Norfolk will miss the worst of it but we’re in for a wet weekend

A walker sets off in the rain along the bank at West Lynn, with a backdrop of King's Lynn. Picture: Ian Burt

A walker sets off in the rain along the bank at West Lynn, with a backdrop of King's Lynn. Picture: Ian Burt

Archant © 2014

Wondered why it is so dark this evening? Six mile thick clouds are the reason, according to forecasters in Norfolk.

However, the evening could lighten up later on as a weather front passes over the region.

Jim Bacon, of the University of East Anglia-based Weatherquest, said the clouds were around five to six miles thick, which was obstructing the last light of the day.

“We have a front going through from west to east with thick cloud, which is obstructing light.”

“As light reduces later in the day, you can see quite a change in light levels if there is a front. It may even get lighter at 7.30pm as it passes,” he said.

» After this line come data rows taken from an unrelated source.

/-- Settles O15: a step answers or, with an ill-formed configuration, is refused. -/
theorem noStepStops : Obligations.NoStepStops := by
  refine ⟨fun s => step_answers, fun s f hfault => ?_⟩
  by_cases hwf : s.config.wf = true
  · obtain ⟨t, hnext⟩ := step_answers hwf
    cases hnext.symm.trans hfault
  · cases (step_refused hwf).symm.trans hfault

/-! ## The reference host (R176, R177) -/

theorem present_pending_of_nil {s : State} (hp : s.pending = []) (w : CommandWord) :
    (s.present w).pending = [w] := by
  rw [State.present_pending, hp, List.nil_append]

/-- Taking the only word waiting undoes its presentation. -/
theorem takeWord_present {s : State} (hp : s.pending = []) (w : CommandWord) : (s.present w).takeWord = s := by
  rw [takeWord_eq (present_pending_of_nil hp w), State.present, ← hp]

/-- A host that calls a core at IDLE with no word waiting has its command performed (R75, R176). -/
theorem call_eq_exec {s : State} (hwf : s.config.wf = true) (hs : s.seq = .idle) (hp : s.pending = []) (i : Instr) :
    s.call i = exec i s := by
  have hstep := step_command (s := s.present (encode i)) hwf hs (present_pending_of_nil hp _) (decode_encode i)
  rwa [takeWord_present hp] at hstep

/-- The VALUE of a SAMPLE's response is SAMPLED as it left it, accepted or not (R143). -/
theorem issue_sample_lastValue {s : State} (h : s.seq = .idle) :
    (s.issue (.command .sample)).lastValue = (s.issue (.command .sample)).sampled := by
  obtain ⟨hs, hr⟩ := issue_sample_decides h rfl rfl
  rw [State.lastValue, hr, List.getLastD_concat, respSampled, respValue_respWord, hs]

/-- SEND responds DONE (R101). -/
theorem issue_send_responses (v : Byte) {s : State} (h : s.seq = .idle) :
    (s.issue (.command (.send v))).responses = s.responses ++ [respDone] := by
  obtain ⟨u, hp, -, -, -, he⟩ := execSend_run v h
  rw [issue_eq_of_exec (i := .send v) he, State.respond_responses, hp.responses]

/-- SEND leaves its operand in the latches (R106). -/
theorem issue_send_latches (v : Byte) {s : State} (h : s.seq = .idle) :
    (s.issue (.command (.send v))).outReg.latches = v := by
  obtain ⟨-, -, hr, -⟩ := issue_send v h
  rw [hr]

/-- The events of two jobs, one after the other. -/
theorem Answered.newEvents_append {es fs : List LineEvent} {s t u : State} (h : Answered es s t)
    (k : Answered fs t u) : newEvents s u = es ++ fs := by
  rw [newEvents, k.trace, h.trace, List.append_assoc, List.drop_left]

/-- The state after a SAMPLE and a SEND of SAMPLED as the SAMPLE left it. -/
def State.sampleThenSend (s : State) : State :=
  (s.issue (.command .sample)).issue (.command (.send (s.issue (.command .sample)).sampled))

/-- One iteration of the reference host is a SAMPLE and a SEND of SAMPLED (R176). -/
theorem controllerIteration_eq {s : State} (hwf : s.config.wf = true) (hs : s.seq = .idle) (hp : s.pending = []) :
    controllerIteration s = .next s.sampleThenSend := by
  obtain ⟨ha, -, -⟩ := issue_sample hs
  have hsend := call_eq_exec (by rwa [ha.config]) (issue_seq s (.command .sample)) (ha.pending.trans hp)
  rw [controllerIteration, call_eq_exec hwf hs hp, exec_next]
  simp only [hsend, issue_sample_lastValue hs, exec_next, State.sampleThenSend]

/-- Settles O55: SEND commits SAMPLED, which a SAMPLE of reads that differ has kept. -/
theorem referenceLoopSendsLatestAccepted : Obligations.ReferenceLoopSendsLatestAccepted := by
  intro s hwf hs hp
  obtain ⟨ha, -, -⟩ := issue_sample hs
  have ht := issue_seq s (.command .sample)
  obtain ⟨ka, ho, -, -, hx⟩ := issue_send (s.issue (.command .sample)).sampled ht
  have hlatches := issue_send_latches (s.issue (.command .sample)).sampled ht
  exact ⟨_, _, exec_next _ _, exec_next _ _, controllerIteration_eq hwf hs hp, hx, ho, hlatches,
    fun hdiffer => hlatches.trans (issue_sample_rejects hs hdiffer).1, issue_seq _ _,
    ka.pending.trans (ha.pending.trans hp)⟩

/-- Settles O54: equal snapshots are accepted inverted, and SEND commits what was accepted. -/
theorem stableInputsReachTheOutputs : Obligations.StableInputsReachTheOutputs := by
  intro s P hs h0 h27
  obtain ⟨t, he, -, -, hagree, -⟩ := sampleFiltersBySnapshots s hs
  obtain rfl := issue_eq_of_exec he
  obtain ⟨hsampled, hresponses⟩ := hagree P h0 h27
  obtain ⟨ha, -, -⟩ := issue_sample hs
  have ht := issue_seq s (.command .sample)
  obtain ⟨ka, ho, -, -, hx⟩ := issue_send (~~~ P) ht
  have hlatches := issue_send_latches (~~~ P) ht
  refine ⟨_, _, exec_next _ _, (issue_sample_lastValue hs).trans hsampled, exec_next _ _, hlatches, ho,
    hx.trans hsampled, fun henabled => (outputs_of_enabled henabled).trans hlatches, ?responses, ?count,
    fun hwf hp => ?host⟩
  case responses => rw [issue_send_responses _ ht, hresponses, List.append_assoc, List.singleton_append]
  case count => rw [ha.newEvents_append ka, List.length_append, sampleEvents_length, sendEvents_length]
  case host => rw [controllerIteration_eq hwf hs hp, State.sampleThenSend, hsampled]

end Sys2Proof.Machine
end

section
/-! PROOFS. How many events of each kind a command performs, and the core that waits, at reset and after. -/

namespace Sys2Proof.Machine

/-! ## Events counted by kind (R218) -/

/-- `es` holds `sets` SetLevels, `gets` GetLevels and `sleeps` Sleeps, and so as many events as these together. -/
structure KindCounts (es : List LineEvent) (sets gets sleeps : Nat) : Prop where
  setLevel : es.countP LineEvent.isSetLevel = sets
  getLevel : es.countP LineEvent.isGetLevel = gets
  sleep : es.countP LineEvent.isSleep = sleeps
  total : es.length = sets + gets + sleeps

theorem KindCounts.append {es fs : List LineEvent} {a b c a' b' c' : Nat} (h : KindCounts es a b c)
    (k : KindCounts fs a' b' c') : KindCounts (es ++ fs) (a + a') (b + b') (c + c') where
  setLevel := by rw [List.countP_append, h.setLevel, k.setLevel]
  getLevel := by rw [List.countP_append, h.getLevel, k.getLevel]
  sleep := by rw [List.countP_append, h.sleep, k.sleep]
  total := by
    rw [List.length_append, h.total, k.total]
    omega

/-- A loop whose every iteration performs the same number of events of each kind. -/
theorem KindCounts.flatMap {f : Nat → List LineEvent} {a b c : Nat} (h : ∀ i, KindCounts (f i) a b c)
    (is : List Nat) : KindCounts (is.flatMap f) (is.length * a) (is.length * b) (is.length * c) := by
  induction is with
  | nil => simpa using (⟨rfl, rfl, rfl, rfl⟩ : KindCounts [] 0 0 0)
  | cons i is ih =>
    simpa only [List.flatMap_cons, List.length_cons, Nat.succ_mul, Nat.add_comm] using (h i).append ih

/-- Eight times the three SetLevels of a bit, then the latch pulse (R102). -/
theorem kindCounts_sendEvents (v : Byte) : KindCounts (sendEvents v) 26 0 0 :=
  have hbit : ∀ i, KindCounts (sendBitEvents v i) 3 0 0 := fun _ => ⟨rfl, rfl, rfl, rfl⟩
  (KindCounts.flatMap hbit _).append ⟨rfl, rfl, rfl, rfl⟩

/-- The strobe, then eight times a clock pulse around a sample (R123). -/
theorem kindCounts_readSeqEvents (P : Byte) : KindCounts (readSeqEvents P) 18 8 0 :=
  have hbit : ∀ k, KindCounts (readBitEvents P k) 2 1 0 := fun _ => ⟨rfl, rfl, rfl, rfl⟩
  have hstrobe : KindCounts [.setLevel .loadIn false, .setLevel .loadIn true] 2 0 0 := ⟨rfl, rfl, rfl, rfl⟩
  hstrobe.append (KindCounts.flatMap hbit _)

/-- Two reads and the wait between them (R144). -/
theorem kindCounts_sampleEvents (d : Nat) (P Q : Byte) : KindCounts (sampleEvents d P Q) 36 16 1 :=
  have hwait : KindCounts [.sleep d] 0 0 1 := ⟨rfl, rfl, rfl, rfl⟩
  ((kindCounts_readSeqEvents P).append hwait).append (kindCounts_readSeqEvents Q)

Forecasters say a string of low pressure systems and westerly gales are bringing Atlantic weather our way.

That means heavy showers and coastal gales are expected from tomorrow, with temperatures struggling to reach the mid teens.

Norwich-based Weatherquest, which provides forecasts for the EDP, said Norfolk looked set to avoid the worst of the downpours.

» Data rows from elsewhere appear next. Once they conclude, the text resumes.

-- ==== Sys2Proof/Machine/Fields.lean ====
section
/-!
DEFINITION. Machine/Fields.lean: every register field that a register table of the spec names, as a value of `Fld`:
its page, byte offset, low bit, width and reset value. A register pair `..._LO`/`..._HI` is one wide field (R58). Fields
of a windowed register (one copy per selected index, such as `SEQ.RAIL_*` by `RAIL_SEL`) take the index as an argument. An index
is cut to the number of copies, so that no operand reaches past the copies that the spec gives.
Names are `R.<PAGE>_<REGISTER>[_<FIELD>]`; the field name is dropped where a register has one field. Resets of fields
that the spec marks found, restored, kept, stored, fused, variant, pin, random or last without a number are named in
assumption 3.
-/

namespace Sys2Proof.Machine.R

/-! ### `PHS` (Table 02-4) -/

def PHS_CTRL_AC_EN : Fld := { page := 0xB0, off := 0x040, lsb := 0, width := 1, reset := 1 }
def PHS_CTRL_FORCE_PSEUDO : Fld := { page := 0xB0, off := 0x040, lsb := 1, width := 1, reset := 0 }
def PHS_CTRL_EW_ACOK : Fld := { page := 0xB0, off := 0x040, lsb := 2, width := 1, reset := 1 }
def PHS_CTRL_EDGE : Fld := { page := 0xB0, off := 0x040, lsb := 3, width := 1, reset := 0 }
def PHS_CTRL_GLITCH : Fld := { page := 0xB0, off := 0x040, lsb := 8, width := 8, reset := 50 }
def PHS_STAT_LOCKED : Fld := { page := 0xB0, off := 0x044, lsb := 0, width := 1, reset := 0 }
def PHS_STAT_SRC : Fld := { page := 0xB0, off := 0x044, lsb := 1, width := 1, reset := 1 }
def PHS_STAT_SRC_REASON : Fld := { page := 0xB0, off := 0x044, lsb := 2, width := 2, reset := 2 }
def PHS_STAT_EW : Fld := { page := 0xB0, off := 0x044, lsb := 4, width := 1, reset := 0 }
def PHS_STAT_AC_OK : Fld := { page := 0xB0, off := 0x044, lsb := 5, width := 1, reset := 0 }
def PHS_STAT_CT_EST : Fld := { page := 0xB0, off := 0x044, lsb := 6, width := 1, reset := 0 }
def PHS_HC : Fld := { page := 0xB0, off := 0x048, lsb := 0, width := 48, reset := 0 }
def PHS_PU : Fld := { page := 0xB0, off := 0x04C, lsb := 16, width := 10, reset := 0 }
def PHS_PERIOD : Fld := { page := 0xB0, off := 0x050, lsb := 0, width := 24, reset := 0xf4240 }
def PHS_FREQ : Fld := { page := 0xB0, off := 0x054, lsb := 0, width := 17, reset := 0xc350 }
def PHS_PHASE_ERR : Fld := { page := 0xB0, off := 0x058, lsb := 0, width := 24, reset := 0 }
def PHS_MISS_CNT_MISSED : Fld := { page := 0xB0, off := 0x05C, lsb := 0, width := 16, reset := 0 }
def PHS_MISS_CNT_REJECTED : Fld := { page := 0xB0, off := 0x05C, lsb := 16, width := 16, reset := 0 }
def PHS_CT_DRAWN : Fld := { page := 0xB0, off := 0x060, lsb := 0, width := 48, reset := 0 }
def PHS_CT_RET : Fld := { page := 0xB0, off := 0x068, lsb := 0, width := 48, reset := 0 }
def PHS_CT_RATE_RATE : Fld := { page := 0xB0, off := 0x070, lsb := 0, width := 20, reset := 0 }
def PHS_CT_RATE_DIR : Fld := { page := 0xB0, off := 0x070, lsb := 31, width := 1, reset := 0 }
def PHS_CDL_TARGET (n : Nat) : Fld := { page := 0xB0, off := 0x080 + 8 * (n % 8), lsb := 0, width := 48, reset := 0 }
def PHS_CDL_ARMED (n : Nat) : Fld := { page := 0xB0, off := 0x084 + 8 * (n % 8), lsb := 16, width := 1, reset := 0 }
def PHS_CDL_FIRED (n : Nat) : Fld := { page := 0xB0, off := 0x084 + 8 * (n % 8), lsb := 17, width := 1, reset := 0 }
def PHS_OPSEC : Fld := { page := 0xB0, off := 0x0C0, lsb := 0, width := 40, reset := 0 }
def PHS_PCYCLES : Fld := { page := 0xB0, off := 0x0C8, lsb := 0, width := 32, reset := 0 }
def PHS_SELFTEST_CDL_FAIL : Fld := { page := 0xB0, off := 0x0CC, lsb := 0, width := 8, reset := 0 }
def PHS_SELFTEST_DONE : Fld := { page := 0xB0, off := 0x0CC, lsb := 8, width := 1, reset := 0 }

/-! ### `ID` (Table 03-5) -/

def ID_PART_NUMBER : Fld := { page := 0x00, off := 0x040, lsb := 0, width := 16, reset := 0x3216 }
def ID_PART_SUFFIX : Fld := { page := 0x00, off := 0x040, lsb := 16, width := 8, reset := 70 }
def ID_PART_STEPPING : Fld := { page := 0x00, off := 0x040, lsb := 24, width := 8, reset := 16 }
def ID_EUI : Fld := { page := 0x00, off := 0x048, lsb := 0, width := 64, reset := 1 }
def ID_FWVER (n : Nat) : Fld := { page := 0x00, off := 0x050 + 4 * (n % 6), lsb := 0, width := 32, reset := 0 }
def ID_BANK : Fld := { page := 0x00, off := 0x068, lsb := 0, width := 1, reset := 0 }
def ID_ROM_IF : Fld := { page := 0x00, off := 0x06C, lsb := 0, width := 16, reset := 8 }
def ID_REPAIR (n : Nat) : Fld := { page := 0x00, off := 0x070 + 4 * (n % 4), lsb := 0, width := 32, reset := if (n % 4) = 0 then 0x00FFFF20 else if (n % 4) = 1 then 0x07070707 else 0 }
def ID_ADMIN : Fld := { page := 0x00, off := 0x080, lsb := 0, width := 2, reset := 2 }
def ID_MODULE_ID : Fld := { page := 0x00, off := 0x084, lsb := 0, width := 32, reset := 0 }
def ID_MAINT_NONCE : Fld := { page := 0x00, off := 0x088, lsb := 0, width := 32, reset := 0 }
def ID_MAINT_UNLOCK : Fld := { page := 0x00, off := 0x08C, lsb := 0, width := 32, reset := 0 }

/-! ### `CAP` (Table 03-6) -/

def CAP_DMC_FUSED : Fld := { page := 0x01, off := 0x040, lsb := 0, width := 16, reset := 0xffff }
def CAP_DMC_POPULATED : Fld := { page := 0x01, off := 0x040, lsb := 16, width := 16, reset := 0 }
def CAP_NCH_FUSED : Fld := { page := 0x01, off := 0x044, lsb := 0, width := 32, reset := 0xffffffff }
def CAP_NCH_POP : Fld := { page := 0x01, off := 0x048, lsb := 0, width := 32, reset := 0 }
def CAP_UNITS_HOST_PORTS : Fld := { page := 0x01, off := 0x04C, lsb := 0, width := 2, reset := 3 }
def CAP_UNITS_FABRIC : Fld := { page := 0x01, off := 0x04C, lsb := 2, width := 1, reset := 1 }
def CAP_UNITS_RACKING : Fld := { page := 0x01, off := 0x04C, lsb := 3, width := 1, reset := 1 }
def CAP_UNITS_GAUGE : Fld := { page := 0x01, off := 0x04C, lsb := 4, width := 1, reset := 1 }
def CAP_UNITS_PACK_PORTS : Fld := { page := 0x01, off := 0x04C, lsb := 5, width := 2, reset := 3 }
def CAP_UNITS_LDPC_ACTIVE : Fld := { page := 0x01, off := 0x04C, lsb := 8, width := 8, reset := 32 }
def CAP_QUEUES : Fld := { page := 0x01, off := 0x050, lsb := 0, width := 19, reset := 0x40000 }
def CAP_CLK_ABSENT : Fld := { page := 0x01, off := 0x054, lsb := 0, width := 25, reset := 0 }
def CAP_DRAM : Fld := { page := 0x01, off := 0x058, lsb := 0, width := 40, reset := 0 }
def CAP_HOST : Fld := { page := 0x01, off := 0x060, lsb := 0, width := 40, reset := 0 }
def CAP_KEEP : Fld := { page := 0x01, off := 0x068, lsb := 0, width := 32, reset := 0 }
def CAP_DIES : Fld := { page := 0x01, off := 0x06C, lsb := 0, width := 10, reset := 0 }

/-! ### `PST` (Table 03-7) -/

def PST_SEQ : Fld := { page := 0x02, off := 0x040, lsb := 0, width := 32, reset := 0 }
def PST_STATE_STATE : Fld := { page := 0x02, off := 0x044, lsb := 0, width := 2, reset := 2 }
def PST_STATE_PNG_EXCESS : Fld := { page := 0x02, off := 0x044, lsb := 8, width := 1, reset := 0 }
def PST_STATE_PNG_NO_PACK : Fld := { page := 0x02, off := 0x044, lsb := 9, width := 1, reset := 1 }
def PST_STATE_PNG_DIAG : Fld := { page := 0x02, off := 0x044, lsb := 10, width := 1, reset := 0 }
def PST_STATE_PAR_DIRTY : Fld := { page := 0x02, off := 0x044, lsb := 16, width := 1, reset := 0 }
def PST_STATE_PAR_MARGIN : Fld := { page := 0x02, off := 0x044, lsb := 17, width := 1, reset := 0 }
def PST_STATE_DIAG_SRC : Fld := { page := 0x02, off := 0x044, lsb := 24, width := 8, reset := 0 }
def PST_DIRTY : Fld := { page := 0x02, off := 0x048, lsb := 0, width := 40, reset := 0 }
def PST_BOUND : Fld := { page := 0x02, off := 0x050, lsb := 0, width := 40, reset := 0 }
def PST_EXCESS : Fld := { page := 0x02, off := 0x058, lsb := 0, width := 40, reset := 0 }
def PST_EPOCH : Fld := { page := 0x02, off := 0x060, lsb := 0, width := 64, reset := 0 }
def PST_PREV : Fld := { page := 0x02, off := 0x068, lsb := 0, width := 2, reset := 0 }
def PST_CHANGES : Fld := { page := 0x02, off := 0x06C, lsb := 0, width := 32, reset := 0 }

Forecaster Jim Western said: “It’s perfectly normal spring rain. On Saturday, we’re expecting 8 - 10mm, while on Sunday, we’re expecting some blustery showers.

“That won’t even reach the drains, the ground’s so dry, the rain will be really welcome. We need more, a lot more.”

Deepdale Outdoor and Wildlife Festival is taking place at Burnham Deepdale, on the north Norfolk coast, on Saturday and Sunday. The event attracted about 2,500 people last year.

Organiser Jason Borthwick said: “We’ve been forecast bad weather in the past and it’s never materialised. Last weekend the weather was supposed to be appalling but it was beautiful.

“As far as we’re concerned we will take it as it comes. There is little or no point in worrying about it.

“After a year’s work organising the festival, to panic two days before would just be depressing. If the weather is really bad we will go ahead with it anyway and make the most of it. There are many indoor activities going on anyway.”

East Anglia’s Children’s Hospices (EACH) is staging its sponsored Ride for Life at Santon Downham, in Thetford Forest, on Sunday.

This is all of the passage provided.